The Law Offices of Dax J. Miller may help you get a mortgage loan modification on your home or investment property. Contact us for a free consultation today.
A mortgage loan modification is just that — the mortgage company revises your mortgage to give you a more affordable payment. This may involve:
- Reducing your loan amount to more closely reflect what the property is worth;
- Reducing your mortgage interest rate; and/or
- Extending the total number of years that your mortgage may be paid back.
A favorable modification of any of these terms typically allows you to reduce your total monthly mortgage payment. Contrary to public opinion, you may seek a loan modification whether you are behind on your mortgage or not. Ultimately, the only requirement is that you want a better, more affordable deal.

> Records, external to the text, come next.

-- ==== Sys2Proof/Tests/Slice0.lean ====
section
/-! SUPPORT. The model's own tests. Expected values come from `spec/95_test_vectors.md` (each test names its vector); and for
every statement with hypotheses a witness that meets them, at the ends of their ranges. -/

namespace Sys2Proof.Machine.Tests

-- One evaluation at a time: each thread that evaluates in the kernel reserves a gigabyte.
set_option Elab.async false

/-! ## Helpers -/

/-- The next state, or reset where there is none. -/
def after : Result → State
  | .next s => s
  | .fault _ => State.reset
  | .refused _ => State.reset

/-- Prepared(size) right after PREPARE, the memories but IBUF as PREPARE leaves them (R192). -/
def kernel (rdx : Radix) (size : BitVec 32) (ibuf : Memory (Cplx Scalar)) : State :=
  { State.reset with
    n := size, status := statusPrepared rdx (Nat.log2 size.toNat), ibuf := ibuf
    tw := if 4 ≤ size.toNat then twgen binary64 size.toNat [] else []
    perm := if 4 ≤ size.toNat then permgen rdx size.toNat [] else [] }

/-- The kernel of size 4 and radix 2 with the ramp 1, 2, 3, 4 in IBUF (V23). -/
def ramp4 : State :=
  kernel .r2 4#32
    [(0, ⟨0x3FF0000000000000#64, 0#64⟩), (1, ⟨0x4000000000000000#64, 0#64⟩), (2, ⟨0x4008000000000000#64, 0#64⟩),
     (3, ⟨0x4010000000000000#64, 0#64⟩)]

/-- The kernel of size 2 with the input of V4. -/
def pair2 : State :=
  kernel .r4 2#32
    [(0, ⟨0x3FF0000000000000#64, 0x4000000000000000#64⟩), (1, ⟨0x4008000000000000#64, 0xC010000000000000#64⟩)]

/-- The kernel of size 1 with the input of V3. -/
def one1 : State := kernel .r2 1#32 [(0, ⟨0x400C000000000000#64, 0xC000000000000000#64⟩)]

/-- A state whose next input is the command word `w`. -/
def given (w : Word) (s : State) : State := { s with inputs := [.command w] }

/-- A response in the notation of the vectors. -/
def answers (s : State) (code : BitVec 4) (info0 info1 : Word) : Bool := s.output = .response code info0 info1

/-! ## WellFormed and Decode (V5, V6, R26) -/

theorem test_wellFormed_refuses_register_7 : Instr.wellFormed (.rdcsr 7#4) = false := by decide
theorem test_wellFormed_refuses_register_15 : Instr.wellFormed (.rdcsr 15#4) = false := by decide
theorem test_wellFormed_allows_register_6 : Instr.wellFormed (.rdcsr 6#4) = true := by decide

/-- opcode 0001, reserved 000, rdx 1, size (V5). -/
theorem test_decode_prepare : decode 0b00010001000000000000010000000000#32 = .legal (.prepare .r4 1024#24) := by decide
theorem test_decode_setin : decode 0b00100000111111111111111111111111#32 = .legal (.setin 16777215#24) := by decide
theorem test_decode_getin : decode 0b00110000000000000000000000000010#32 = .legal (.getin 2#24) := by decide
theorem test_decode_run : decode 0b01000001000000010000000000000000#32 = .legal (.run .inv 65536#24) := by decide
theorem test_decode_getout : decode 0b01010000000000000000000000000111#32 = .legal (.getout 7#24) := by decide
theorem test_decode_dispose : decode 0b01100000000000000000000000000000#32 = .legal .dispose := by decide
theorem test_decode_rdcsr : decode 0b01110000000000000000000000000110#32 = .legal (.rdcsr 6#4) := by decide

/-- The illegal words of V6, each by its name. -/
theorem test_decode_illegal :
    [0x00000000#32, 0x80000000#32, 0xFFFFFFFF#32].map decode = List.replicate 3 (.illegal .reservedOpcode) ∧
    [0x12000004#32, 0x1F000004#32, 0x22000009#32, 0x31000000#32, 0x42000004#32, 0x58000000#32, 0x60000001#32,
      0x70000010#32].map decode = List.replicate 8 (.illegal .reservedBit) ∧
    [0x70000007#32, 0x7000000F#32].map decode = List.replicate 2 (.illegal .reservedCsr) := by decide

/-- A word placed for the next step is the word that the step runs. -/
theorem test_withFetchWord : answers (after (step (State.reset.withFetchWord 32 0x70000002))) 0#4 16#32 0#32 := by decide

/-! ## Commands -/

/-- V35, after `prepare r4, 8`. -/
theorem test_prepare_status : (after (exec (.prepare .r4 8#24) State.reset)).status = 0x0000000F#32 := by decide +kernel
/-- V34, `prepare r2, 12`. -/
theorem test_prepare_invalid :
    (fun t : State => answers t 1#4 65536#32 12#32 && t.fsticky == 2#32 && t.status == 0#32)
      (after (step (given 0x1000000C#32 State.reset))) := by decide
/-- P4 lines 2 and 3: WriteData, then SETIN, leaves the written value in IBUF. -/
theorem test_setin_writes :
    Memory.read (after (exec (.setin 0#24) (hostWriteData 0x3FF0000000000000#64 0x4000000000000000#64 pair2))).ibuf 0 =
      some ⟨0x3FF0000000000000#64, 0x4000000000000000#64⟩ := by decide
/-- V34, `setin 16777215` at Prepared(4). -/
theorem test_setin_range : answers (after (step (given 0x20FFFFFF#32 ramp4))) 4#4 4#32 16777215#32 := by decide +kernel
/-- P4 line 7. -/
theorem test_getin_reads :
    (fun t : State => t.dre == .value 0x3FF0000000000000#64 && t.dim == .value 0x4000000000000000#64)
      (after (exec (.getin 0#24) pair2)) := by decide
/-- V34, `setin 9` at reset: NotPrepared before IndexRange; here with GETIN's opcode. -/
theorem test_getin_unprepared : answers (after (step (given 0x30000009#32 State.reset))) 5#4 0#32 3#32 := by decide
/-- V23, every bit of OBUF after `run fwd, 4`. -/
theorem test_run_ramp :
    (after (exec (.run .fwd 4#24) ramp4)).obuf =
      [(0, ⟨0x4024000000000000#64, 0#64⟩), (1, ⟨0xC000000000000000#64, 0xC000000000000000#64⟩),
       (2, ⟨0xC000000000000000#64, 0#64⟩), (3, ⟨0xC000000000000000#64, 0x4000000000000000#64⟩)] := by decide +kernel
/-- P4 line 6: `run inv, 2`. -/
theorem test_run_size_two :
    (after (exec (.run .inv 2#24) pair2)).obuf =
      [(0, ⟨0x4010000000000000#64, 0xC000000000000000#64⟩), (1, ⟨0xC000000000000000#64, 0x4018000000000000#64⟩)] := by
  decide +kernel
/-- P1 line 14, with the OBUF of its end state. -/
theorem test_getout_reads :
    (fun t : State => t.dre == .value 0xC000000000000000#64 && t.dim == .value 0x4000000000000000#64)
      (after (exec (.getout 3#24)
        { ramp4 with obuf := [(3, ⟨0xC000000000000000#64, 0x4000000000000000#64⟩)] })) := by decide +kernel
/-- P4 line 14. -/
theorem test_getout_unprepared : answers (after (step (given 0x50000000#32 State.reset))) 5#4 0#32 5#32 := by decide
/-- P4 line 13. -/
theorem test_dispose :
    (fun t : State => t.status == 0#32 && t.n == 0#32 && t.ibuf == [] && answers t 0#4 0#32 0#32)
      (after (exec .dispose one1)) := by decide
/-- V35, `rdcsr status` after `prepare r4, 2`. -/
theorem test_rdcsr_status : answers (after (step (given 0x70000000#32 pair2))) 0#4 7#32 0#32 := by decide
/-- P3 line 14. -/
theorem test_rdcsr_reserved : answers (after (step (given 0x70000007#32 pair2))) 6#4 0#32 0x70000007#32 := by decide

A mortgage loan modification may be pursued in several different scenarios:
- You may retain our firm to work directly with the mortgage company on your behalf to seek a mortgage loan modification;
- We may file you in a Chapter 7 Bankruptcy to discharge your other debt which sometimes makes you appear more favorable to your mortgage company; or
- We may file you in a Chapter 13 Bankruptcy to use the Chapter 13 Bankruptcy Trustee loan modification program.

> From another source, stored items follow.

-- ==== Sys2Proof/Machine/State.lean ====
section
/-! DEFINITION. All the state the spec gives the block, as plain data, with its reset values (10_state.md), and the
reasons a step can stop. -/

namespace Sys2Proof.Machine

/-- The value of `STATE` (R8). Code 7 is never held, so it has no constructor (U8). -/
inductive EngineState where
  | idle
  | asyncRx
  | asyncTx
  | asyncTxStopRequested
  | asyncTxStopInProgress
  | asyncTxStopped
  | asyncTxLast
  deriving DecidableEq, Repr

/-- The value of `HOST_HELD` (R13): no command, a `TX_STOP`, a `TX_WAIT_TERM`. Code 3 is never held. -/
inductive Held where
  | free
  | stop
  | wait
  deriving DecidableEq, Repr

/-- The causes of a fatal assertion (R94). -/
inductive FatalCause where
  | badState
  | nullDataCallback
  | badDutyCycle
  | badFrequency
  | producerError
  | illegalCommand
  deriving DecidableEq, Repr

/-- A producer status (R53), also the content of `REST_STATUS` (R20). -/
inductive Status where
  | error
  | ok
  | done
  | lastDone
  deriving DecidableEq, Repr

/-- A producer answer taken apart (R53). -/
structure Answer where
  level    : Bool
  status   : Status
  duration : Count
  deriving DecidableEq, Repr

/-- A callback slot (R15). -/
structure CbSlot where
  valid : Bool
  ctx   : Count
  deriving DecidableEq, Repr

/-- One entry of a playback buffer, and one pair of `TX_TRACE`: a polarity flag (true is carrier) and a tick value
(R24, R26). -/
structure Entry where
  pol   : Bool
  ticks : Tick
  deriving DecidableEq, Repr

/-- The entries of one playback buffer that hold a value: pairs of index and entry, indexes strictly rising. An index
that is not listed has no value (log 9). -/
abbrev Memory := List (Nat × Entry)

/-- One playback buffer (R24). -/
structure Buffer where
  cells          : Memory
  count          : Nat
  packetEnd      : Bool
  lastPacketEnd  : Bool
  deriving DecidableEq, Repr

/-- Which buffer of the pair. -/
inductive BufIdx where
  | b0
  | b1
  deriving DecidableEq, Repr

/-- The playback buffer pair (R24). -/
structure BufPair where
  buf0 : Buffer
  buf1 : Buffer
  deriving DecidableEq, Repr

/-- The two end-of-stream flags of one buffer (R23). -/
structure EndFlags where
  packetEnd      : Bool
  lastPacketEnd  : Bool
  deriving DecidableEq, Repr

/-- `BUF_VALID`, and what the buffer pair then holds (R24). While it is not allocated its entries and counts have no value.
The end-of-stream flags hold their reset values from a reset on (R23) and no value after the completion of a session, which
leaves the contents unspecified (R78; log 9). -/
inductive Buffers where
  /-- `BUF_VALID = 0`. -/
  | unallocated (flags0 flags1 : Option EndFlags)
  /-- `BUF_VALID = 1`. -/
  | allocated (pair : BufPair)
  deriving DecidableEq, Repr

/-- A callout record (R27, R55). -/
inductive Callout where
  | capture (ctx : Count) (level : Bool) (duration : Count)
  | timeout (ctx : Count)
  | dataReq (ctx : Count) (answer : Answer)
  | signalSent (ctx : Count)
  deriving DecidableEq, Repr

/-- One step an agent takes, one line of the spec's program syntax (R57). -/
inductive Input where
  /-- `Host` writes these bytes to the command port (R31, R34, R52). -/
  | portWrite (bytes : List Byte)
  /-- `Host` takes the completion step of the held command, `.complete` (R78). -/
  | complete
  /-- `Env` lets one RX tick elapse, `.tick` (R63). -/
  | tick
  /-- `Env` raises the RX pin, `.rise` (R64). -/
  | rise
  /-- `Env` lowers the RX pin, `.fall` (R65). -/
  | fall
  /-- The TX timer and the DMA move one entry, `.play` (R88). -/
  | play
  /-- The block reset, `.reset` (R104). -/
  | reset
  deriving DecidableEq, Repr

/-- The state of the block, its two observation traces, and the model's own fields. -/
structure State where
  /-- MODEL's own: the parameters of R6 (log 2). -/
  params       : Params
  /-- MODEL's own: the steps the agents take next, in order (R40, log 3). -/
  inputs       : List Input
  /-- MODEL's own: the producer's next answers, in order (R5, log 7). -/
  producer     : List AnswerWord
  /-- MODEL's own: how many answers were drawn as free values (log 7). -/
  draws        : Nat
  /-- `STATE` (R8). -/
  engine       : EngineState
  /-- `HALTED` (R12). -/
  halted       : Bool
  /-- `FAULT_CAUSE` (R12). -/
  faultCause   : BitVec 8
  /-- `FAULT_OP` (R12). -/
  faultOp      : BitVec 8
  /-- `HOST_HELD` (R13). -/
  hostHeld     : Held
  /-- `RESP` (R13). -/
  resp         : BitVec 32
  /-- `SEM_VALID` (R14). -/
  semValid     : Bool
  /-- `TERM_SEM` (R14). -/
  termSem      : Bool
  /-- `CB[CAP]` (R15). -/
  cbCap        : CbSlot
  /-- `CB[TMO]` (R15). -/
  cbTmo        : CbSlot
  /-- `CB[DATA]` (R15). -/
  cbData       : CbSlot
  /-- `CB[SENT]` (R15). -/
  cbSent       : CbSlot
  /-- `RX_EN` (R16). -/
  rxEn         : Bool
  /-- `RX_CNT` (R16). -/
  rxCnt        : Count
  /-- `RX_CCR1` (R16). -/
  rxCcr1       : Count
  /-- `RX_CCR2` (R16). -/
  rxCcr2       : Count
  /-- `RX_CCR3` (R16). -/
  rxCcr3       : Count
  /-- `RX_TMO_ARMED` (R16). -/
  rxTmoArmed   : Bool
  /-- `PREV_CH2` (R16). -/
  prevCh2      : Count
  /-- `RX_PIN` (R18). -/
  rxPin        : Bool
  /-- `FREQ` (R19). -/
  freq         : Count
  /-- `DUTY` (R19). -/
  duty         : BitVec 24
  /-- `REST_DURATION` (R20). -/
  restDuration : BitVec 64
  /-- `REST_LEVEL` (R20). -/
  restLevel    : Bool
  /-- `REST_STATUS` (R20). -/
  restStatus   : Status
  /-- `DMA_BUF` (R21). -/
  dmaBuf       : BufIdx
  /-- `DMA_POS` (R21). -/
  dmaPos       : Nat
  /-- `TX_EN` (R22). -/
  txEn         : Bool
  /-- `TX_LEVEL` (R22). -/
  txLevel      : Bool
  /-- `TX_ARR` (R22). -/
  txArr        : Tick
  /-- `BUF_VALID`, `BUF[0]` and `BUF[1]` with their flags (R23, R24; log 9). -/
  bufs         : Buffers
  /-- `TX_TRACE` (R26), an observation. -/
  txTrace      : List Entry
  /-- `CALLOUTS` (R27), an observation. -/
  callouts     : List Callout
  deriving DecidableEq, Repr

/-- Why the machine stops where the spec lets no step follow. -/
inductive Fault where
  /-- Raised by `step` and by every command's meaning in a state with `HALTED = 1` from which no reset follows: no agent has
  a step (R95; U4 `stuck`). Safe: the hardware too does nothing but reset. -/
  | halted
  /-- Raised by `fill` when the producer's answers never let it end: "such a `Fill` has no result, so the step that contains it
  does not exist and the `Play` agent (or `TX_START`) is stuck" (R107). Safe (log 8). -/
  | fillDoesNotReturn
  /-- Raised by a buffer access outside R32's and R33's bounds, or to a freed pair (R35, U7). Safe: under the rules it does
  not arise (log 9). -/
  | bufferIndex
  deriving DecidableEq, Repr

/-- Why there is no such step. -/
inductive Refusal where
  /-- Raised by an arm of `exec` whose instruction has no meaning yet. Safe. -/
  | notModelled (mnemonic : String)
  /-- Raised by the command port on a write that is not 64 bits (R35: not a command, a model refuses it). Safe. -/
  | notACommandWord
  /-- Raised by the command port while a command is held (R52; U6 `refuse`). Safe. -/
  | hostSuspended
  /-- Raised by `Rise` with the pin high: not enabled (R64). Safe. -/
  | pinAlreadyHigh
  /-- Raised by `Fall` with the pin low: not enabled (R65). Safe. -/
  | pinAlreadyLow
  /-- Raised by `Play` with the TX timer off or the buffer played out: not enabled (R88). Safe. -/
  | nothingToPlay
  /-- Raised by the completion step with no command held or the semaphore not given: not enabled (R78). Safe. -/
  | nothingToComplete
  deriving DecidableEq, Repr

/-- An empty callback slot (R15). -/
def CbSlot.empty : CbSlot := { valid := false, ctx := 0#32 }

/-- The end-of-stream flags at reset (R23). -/
def EndFlags.clear : EndFlags := { packetEnd := false, lastPacketEnd := false }

/-- The buffer pair at reset: not allocated, the flags 0 (R23, R24). -/
def Buffers.reset : Buffers := .unallocated (some EndFlags.clear) (some EndFlags.clear)

/-- The buffer pair as the completion of a session leaves it: not allocated, the contents unspecified (R78). -/
def Buffers.freed : Buffers := .unallocated none none

/-- The block after the reset of R104: the values of R30. `RX_PIN` is an input without a reset value: DESIGN CHOICE high,
no signal (log 1, unsafe). The model's own fields: no step supplied (log 3), no answer listed and none drawn (log 7),
`Params.standard` (log 2). -/
def State.reset : State :=
  { params := Params.standard, inputs := [], producer := [], draws := 0,
    engine := .idle, halted := false, faultCause := 0#8, faultOp := 0#8,
    hostHeld := .free, resp := 0#32, semValid := false, termSem := false,
    cbCap := CbSlot.empty, cbTmo := CbSlot.empty, cbData := CbSlot.empty, cbSent := CbSlot.empty,
    rxEn := false, rxCnt := 0#32, rxCcr1 := 0#32, rxCcr2 := 0#32, rxCcr3 := 0#32, rxTmoArmed := false,
    prevCh2 := 0#32, rxPin := true,
    freq := 0#32, duty := 0#24, restDuration := 0#64, restLevel := false, restStatus := .error,
    dmaBuf := .b0, dmaPos := 0, txEn := false, txLevel := false, txArr := 0#16,
    bufs := Buffers.reset, txTrace := [], callouts := [] }

end Sys2Proof.Machine
end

Each scenario offers various advantages in disadvantages in terms of success rate, time and cost.
Working directly with your mortgage company for a mortgage loan modification
A benefit of working directly with your mortgage company for a loan modification is that you do not need to spend your time and money on a bankruptcy filing to get what you want. This is a great option for people with no other debt that needs to be addressed. However, you should have little to no mortgage delinquency to avail yourself of this option.

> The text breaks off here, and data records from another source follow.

def cap (n : Nat) (s : State) : State := { s with params := { s.params with txBufCap := n } }
def answering (l : List AnswerWord) (s : State) : State := { s with producer := l }
def given (l : List Input) (s : State) : State := { s with inputs := l }

/-- The write of this word to the command port. -/
def wordWrite (w : Word) : Input := .portWrite (bytesOfWord w)

/-! ## Well-formedness: each check refuses an ill-formed term -/

theorem test_illformed_unassigned_opcode : RawCommand.wellFormed ⟨0x15#8, 0#24, 0#32⟩ = false := by decide
theorem test_illformed_formatZ_arg : RawCommand.wellFormed ⟨0x10#8, 0#24, 1#32⟩ = false := by decide
theorem test_illformed_formatZ_aux : RawCommand.wellFormed ⟨0x23#8, 1#24, 0#32⟩ = false := by decide
theorem test_illformed_formatA_aux : RawCommand.wellFormed ⟨0x12#8, 1#24, 1000#32⟩ = false := by decide
theorem test_illformed_formatB_bit33 : RawCommand.wellFormed ⟨0x13#8, 2#24, capCtx⟩ = false := by decide
theorem test_illformed_formatB_bit55 : RawCommand.wellFormed ⟨0x13#8, 0x800000#24, capCtx⟩ = false := by decide
theorem test_wellformed_formatS : RawCommand.wellFormed ⟨0x22#8, 0xFFFFFF#24, 0xFFFFFFFF#32⟩ = true := by decide

/-! ## Decoding: words written out from R49's table (DEC1 to DEC24) -/

theorem test_dec1 : decode 0x1000000000000000#64 = .instr .rxStart := by decide
theorem test_dec2 : decode 0x1100000000000000#64 = .instr .rxStop := by decide
theorem test_dec3 : decode 0x12000000000249F0#64 = .instr (.rxSetTimeout 150000#32) := by decide
theorem test_dec4 : decode 0x12000000FFFFFFFF#64 = .instr (.rxSetTimeout 4294967295#32) := by decide
theorem test_dec5 : decode 0x13000001CAFE0001#64 = .instr (.rxSetCaptureCb true 0xCAFE0001#32) := by decide
theorem test_dec6 : decode 0x13000000DEADBEEF#64 = .instr (.rxSetCaptureCb false 0xDEADBEEF#32) := by decide
theorem test_dec7 : decode 0x14000001CAFE0002#64 = .instr (.rxSetTimeoutCb true 0xCAFE0002#32) := by decide
theorem test_dec8 : decode 0x20000001D0D00001#64 = .instr (.txSetDataCb true 0xD0D00001#32) := by decide
theorem test_dec9 : decode 0x21000001D0D00002#64 = .instr (.txSetSentCb true 0xD0D00002#32) := by decide
theorem test_dec10 : decode 0x2200547B00009470#64 = .instr (.txStart 38000#32 21627#24) := by decide
theorem test_dec10_bytes :
    decodeBytes [0x70#8, 0x94#8, 0x00#8, 0x00#8, 0x7B#8, 0x54#8, 0x00#8, 0x22#8] =
      .instr (.txStart 38000#32 21627#24) := by decide
theorem test_dec12 : decode 0x22FFFFFFFFFFFFFF#64 = .instr (.txStart 4294967295#32 16777215#24) := by decide
theorem test_dec13 : decode 0x2300000000000000#64 = .instr .txStop := by decide
theorem test_dec14 : decode 0x2400000000000000#64 = .instr .txWaitTerm := by decide
theorem test_dec15 : decode 0x2500000000000000#64 = .instr .txIsComplete := by decide
theorem test_dec16 : decode 0x1000000000000001#64 = .reject .reservedBitSet := by decide
theorem test_dec17 : decode 0x2300000100000000#64 = .reject .reservedBitSet := by decide
theorem test_dec18 : decode 0x12000001000003E8#64 = .reject .reservedBitSet := by decide
theorem test_dec19 : decode 0x13000002CAFE0001#64 = .reject .reservedBitSet := by decide
theorem test_dec20 : decode 0x13800000CAFE0001#64 = .reject .reservedBitSet := by decide
theorem test_dec21 : decode 0x0000000000000000#64 = .reject .unassignedOpcode := by decide
theorem test_dec22 : decode 0x1500000000000000#64 = .reject .unassignedOpcode := by decide
theorem test_dec24 : decode 0xFFFFFFFFFFFFFFFF#64 = .reject .unassignedOpcode := by decide
theorem test_dec_seven_bytes :
    decodeBytes [0x00#8, 0x00#8, 0x00#8, 0x00#8, 0x00#8, 0x00#8, 0x10#8] = .reject .notEightBytes := by decide
theorem test_decodeTableWord : decodeTableWord 64 0x2200547B00009470 = some (.txStart 38000#32 21627#24) := by decide
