-- ==== Sys2Proof/Machine/Core.lean ====
section
/-! DEFINITION. The machine as the host's interface takes it. -/

def Sys2Proof.core : Host.Core :=
  { State := Sys2Proof.Machine.State
    Fault := Sys2Proof.Machine.Fault
    Refusal := Sys2Proof.Machine.Refusal
    step := Sys2Proof.Machine.step
    reset := Sys2Proof.Machine.State.reset }
end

Chapter 7 Bankruptcy combined with a loan modification
If you need a mortgage loan modification and you have other debt that you also need to address, then Chapter 7 Bankruptcy combined with a loan modification may be the best option for you. This method involves filing and completing a Chapter 7 Bankruptcy to eliminate your other debt. Then, after the Chapter 7 Bankruptcy has concluded, we initiate loan modification negotiations with your mortgage company. By and large, our experience reveals that where a mortgage company failed to offer a loan modification before, your Chapter 7 discharge warrants another review of the account.
Chapter 13 Bankruptcy Court loan modification program
Finally, the Chapter 13 Bankruptcy court loan modification program may be an excellent option for you. The Chapter 13 Bankruptcy Trustee has developed a simple, streamlined procedure that may allow you to obtain a loan modification under the supervision of the Federal Court system. Consequently, using this method generally allows for a more uniform, efficient submission of documents. Naturally, the end result amounts to less time and money spent by you. Moreover, the Chapter 13 Bankruptcy allows you to strip off second mortgages, eliminate IRS or Indiana State income tax debt and pay off delinquent property tax debt. This is all done with the intention and effect of you exiting the Chapter 13 Bankruptcy with your home safe and secure and otherwise free from liens that could jeopardize your home ownership.